__WHAT YOU WILL DO__: Your answer must contain each line of the listing in which "normal" appears, copied in full.

__INFORMATION PROVIDED__:

-- ==== Sys2Proof/Tests/Slice0.lean ====
section
/-! SUPPORT. The model's own tests: words of the spec's examples decode as they stand there, ill-formed terms are refused,
for each statement a state and operands that meet its hypotheses, and worked examples of the spec. -/

set_option Elab.async false

namespace Sys2Proof.Tests

open Sys2Proof Sys2Proof.Machine

/-! ### Decoding: words of the spec's encoding examples -/

/-- No guard: p7, not negated. -/
def always : Guard := { p := 7, neg := false }
def guard (p : Fin 8) (neg : Bool) : Guard := { p, neg }

/-- "Encoding", first example, and "Example: a 29-bit constant". -/
theorem test_decode_integer :
    decode 0x09CA6FF0 = .ok (.addi (guard 3 true) 5 6 0xFF0) ∧ decode 0x238A1235 = .ok (.lui always 5 0x1235)
      ∧ decode 0x0B8A5ABC = .ok (.addi always 5 5 0xABC) ∧ decode 0x07BFF100 = .ok (.add always 31 31 2)
      ∧ decode 0x0FA107FF = .ok (.andi always 16 16 0x7FF) ∧ decode 0x1B821021 = .ok (.slli always 1 1 33) :=
  ⟨rfl, rfl, rfl, rfl, rfl, rfl⟩

theorem test_decode_scalar_memory :
    decode 0x53804090 = .ok (.std always 4 1 0x10) ∧ decode 0x43A8A018 = .ok (.ldd always 20 10 0x18)
      ∧ decode 0x7780B0C3 = .ok (.stl always 11 1 .dev) ∧ decode 0x7B800020 = .ok (.fenceSv always .core)
      ∧ decode 0x738AB092 = .ok (.amodAdd always 5 11 1 .rlx 2) ∧ decode 0x7380E09A = .ok (.amodAdd always 0 14 1 .rel 2)
      ∧ decode 0x6C989391 = .ok (.amowAdd (guard 1 false) 12 9 7 .rlx 1) :=
  ⟨rfl, rfl, rfl, rfl, rfl, rfl, rfl⟩

theorem test_decode_compares_and_jumps :
    decode 0x578A2191 = .ok (.cmp always 1 2 .lt 3 4 .nar) ∧ decode 0x579F1902 = .ok (.cmp always 3 7 .ne 18 0 .wid)
      ∧ decode 0x5B8F1680 = .ok (.cmpi always 1 7 .ne 13 0) ∧ decode 0x613FFFFD = .ok (.br (guard 2 false) 0x3FFFFD) :=
  ⟨rfl, rfl, rfl, rfl⟩

theorem test_decode_thread_control :
    decode 0x7F805403 = .ok (.csrw always 0 5 3) ∧ decode 0x7F9200C2 = .ok (.csrr always 9 0xC2)
      ∧ decode 0x83800011 = .ok (.trap always 17) ∧ decode 0x83847601 = .ok (.vtctlKill always 2 7)
      ∧ decode 0x83887600 = .ok (.vtctlResume always 4 7) :=
  ⟨rfl, rfl, rfl, rfl, rfl⟩

theorem test_decode_synchronisation :
    decode 0x87800003 = .ok (.bar always 3) ∧ decode 0x87800013 = .ok (.bara always 3)
      ∧ decode 0x87800023 = .ok (.barw always 3) ∧ decode 0x878441B8 = .ok (.mwait always 2 4 3 true .eq)
      ∧ decode 0x87800141 = .ok (.waitd always 2 1) ∧ decode 0x8B8E0000 = .ok (.fnew always 7)
      ∧ decode 0x8B844281 = .ok (.fput always 2 4 5) ∧ decode 0x8B8C7003 = .ok (.ftake always 6 7)
      ∧ decode 0x8B844184 = .ok (.ftry always 2 4 3) :=
  ⟨rfl, rfl, rfl, rfl, rfl, rfl, rfl, rfl, rfl⟩

theorem test_decode_engines :
    decode 0x8F808004 = .ok (.enq always 8 0 1) ∧ decode 0x8F988681 = .ok (.enqy always 12 8 13 0)
      ∧ decode 0x8F928511 = .ok (.enqy always 9 8 10 1) ∧ decode 0x93840004 = .ok (.deq always 2 0 1) :=
  ⟨rfl, rfl, rfl, rfl⟩

theorem test_decode_vector_control :
    decode 0x97846008 = .ok (.vbcast always 2 6) ∧ decode 0x97865000 = .ok (.setvl always 3 5 0)
      ∧ decode 0xA3BE4004 = .ok (.vld always 31 4 0 .u 0 true .normal)
      ∧ decode 0xA78346C8 = .ok (.vst always 1 20 13 .x 1 false .normal)
      ∧ decode 0x97800006 = .ok (.xseed always 0) ∧ decode 0x97800002 = .ok (.setmt always 0) :=
  ⟨rfl, rfl, rfl, rfl, rfl, rfl⟩
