-- ==== Sys2Proof/Machine/Flags.lean ====
section
/-!
DEFINITION. The status of a step (spec 60_exceptions.md R190, R191). The decoder has no flags and no condition codes (R27);
the status of a record is all that a step computes of that kind, and it is not state.
-/

namespace Sys2Proof.Machine

/-- The numeric code of a status on an output bus (R190). -/
def Status.code : Status → Nat
  | .ok => 0
  | .unknownOpcode => 1
  | .illegalMode => 2
  | .truncated => 3
  | .terminal => 4

/-- How a step at cursor `pc` with range end `e`, an opcode of class `c` and length `len` picks its status, in R191's
order of priority. -/
def pickStatus (pc e : Nat) (c : OpClass) (len : Nat) : Status :=
  if e ≤ pc then .terminal
  else
    match c with
    | .unknown => .unknownOpcode
    | .illegalMode _ => .illegalMode
    | .special _ _ | .generic _ _ => if e < pc + len then .truncated else .ok

end Sys2Proof.Machine
end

__EXERCISE RESULT__:
      ∧ decode 0xA3BE4004 = .ok (.vld always 31 4 0 .u 0 true .normal)
      ∧ decode 0xA78346C8 = .ok (.vst always 1 20 13 .x 1 false .normal)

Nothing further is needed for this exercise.